From bc8d2656723760a7e365f314d4caf6f0e12c3100 Mon Sep 17 00:00:00 2001
From: Emi Matchu <emi@matchu.dev>
Date: Wed, 28 Feb 2024 13:50:13 -0800
Subject: [PATCH] Add handlers for requests that were stopped during the reboot
 process
MIME-Version: 1.0
Content-Type: text/plain; charset=UTF-8
Content-Transfer-Encoding: 8bit

According to our GlitchTip error tracker, every time we deploy, a
couple instances of `Async::Stop` and `Async::Container::Terminate`
come in, presumably because:

1. systemd sends a STOP signal to the `falcon host` process.
2. `falcon host` gives the in-progress requests some time to finish up
3. Sometimes some requests take too long, and so something happens.
   (either a timer in Falcon or a KILL signal from systemd, not sure!)
   that leads the ongoing requests to finally be terminated by raising
   an `Async::Stop` or `Async::Container::Terminate`. (I'm not sure
   when each happens, and maybe they happen at different points in the
   process?

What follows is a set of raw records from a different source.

-- ==== Sys2Proof/Laws/Samples.lean ====
section
/-! SUPPORT. What the samples, the counts and the scanning pass are: lengths, positions, and one lemma for the whole
SCAN fold. -/

namespace Sys2Proof.Machine

/-- A count below `2^32` is held exactly by its register. -/
theorem toReg_toNat {n : Nat} (h : n < 2 ^ 32) : (toReg n).toNat = n := by
  rw [toReg, BitVec.toNat_ofNat, Nat.mod_eq_of_lt h]

@[simp] theorem sampleWords_length (s : State) (n : Nat) : (sampleWords s n).length = n := by simp [sampleWords]

@[simp] theorem wordSamples_length (w : Word) : (wordSamples w).length = 32 := by simp [wordSamples]

theorem samplesOf_cons (w : Word) (ws : List Word) : samplesOf (w :: ws) = wordSamples w ++ samplesOf ws := rfl

@[simp] theorem samplesOf_length (ws : List Word) : (samplesOf ws).length = 32 * ws.length := by
  induction ws with
  | nil => rfl
  | cons w ws ih => rw [samplesOf_cons, List.length_append, ih, wordSamples_length, List.length_cons]; omega

/-- Word `i` of the scanned words, 0 past the last. -/
theorem sampleWords_getD (s : State) (n i : Nat) :
    (sampleWords s n).getD i 0 = if i < n then sampleWord s i else 0 := by
  rw [List.getD_eq_getElem?_getD]
  split_ifs with h
  · simp [sampleWords, List.getElem?_range h]
  · simp [sampleWords, h]

/-- A command's word-count checks passed, if it succeeded. -/
theorem wordCountChecked_ok {p : Config.Params} {op : Latched} {k : Except ErrCode Staged} {st : Staged}
    (h : wordCountChecked p op k = .ok st) : k = .ok st ∧ op.wordCount ≠ 0 ∧ op.wordCount.toNat ≤ p.bufWords := by
  rcases wordCountChecked_cases p op k with ⟨_, e⟩ | ⟨_, e⟩ | ⟨h0, h1, e⟩ <;> rw [e] at h
  · simp at h
  · simp at h
  · exact ⟨h, h0, h1⟩

/-- With a legal word count there are at least 32 samples and fewer than `2^32`, so no count wraps (R9). -/
theorem legal_bounds {op : Latched} {s : State} (h : wordCountLegal op s) :
    32 ≤ 32 * op.wordCount.toNat ∧ 32 * op.wordCount.toNat < 2 ^ 32 := by
  have hb := bufWords_lt s.params
  have hn : op.wordCount.toNat ≠ 0 := fun h0 => h.1 (BitVec.eq_of_toNat_eq h0)
  have h2 := h.2
  omega

/-- A sample at the level of the open run lengthens it (R220). -/
theorem scanBit_same (a : ScanAcc) :
    scanBit a a.lastState =
      { a with high := a.high + (if a.lastState then 1 else 0), runLength := a.runLength + 1 } := by
  cases h : a.lastState <;> simp [scanBit, countHigh, h]

/-- A sample at the other level closes the open run, is a transition and starts a run of length 1 (R220). -/
theorem scanBit_other (a : ScanAcc) :
    scanBit a (!a.lastState) =
      { closeRun a with
        high := a.high + (if a.lastState then 0 else 1), trans := a.trans + 1, runLength := 1
        lastState := !a.lastState } := by
  cases h : a.lastState <;> simp [scanBit, countHigh, closeRun, h]

/-- The group a command stages is its own. -/
theorem bodyOf_group {i : Instr} {op : Latched} {s : State} {st : Staged} (h : bodyOf i op s = .ok st) :
    (i = .probe ∧ ∃ g, st = .probe g) ∨ (i = .scan ∧ ∃ g, st = .scan g) ∨ (i = .derive ∧ ∃ g, st = .derive g) ∨
      (i = .reduce ∧ ∃ g entries runs, st = .reduce g entries runs) ∨ (i = .sample ∧ ∃ b, st = .sample b) ∨
      (i = .clear ∧ st = .clear) := by
  cases i
  · have := (wordCountChecked_ok h).1
    simp at this
    simp [← this]
  · have := (wordCountChecked_ok h).1
    simp at this
    simp [← this]
  · simp only [bodyOf, deriveBody] at h
    split_ifs at h
    simp at h
    simp [← h]
  · have := (wordCountChecked_ok h).1
    simp only [reduceSamples] at this
    split_ifs at this <;> simp at this <;> simp [← this, reduceConstant, reduceMerged]
  · have := (wordCountChecked_ok h).1
    split_ifs at this
    simp at this
    simp [← this]
  · simp [bodyOf, clearBody] at h
    simp [← h]

end Sys2Proof.Machine
end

Maybe one happens for the actual long-running ones, vs the
   other happens if more requests come in during the meantime but get
   caught in the spin-down process?)
4. Rails bubbles up the errors, our Sentry library notices them and
   sends them to GlitchTip, the user presumably receives the generic
   500 error, and the app can finally close down gracefully.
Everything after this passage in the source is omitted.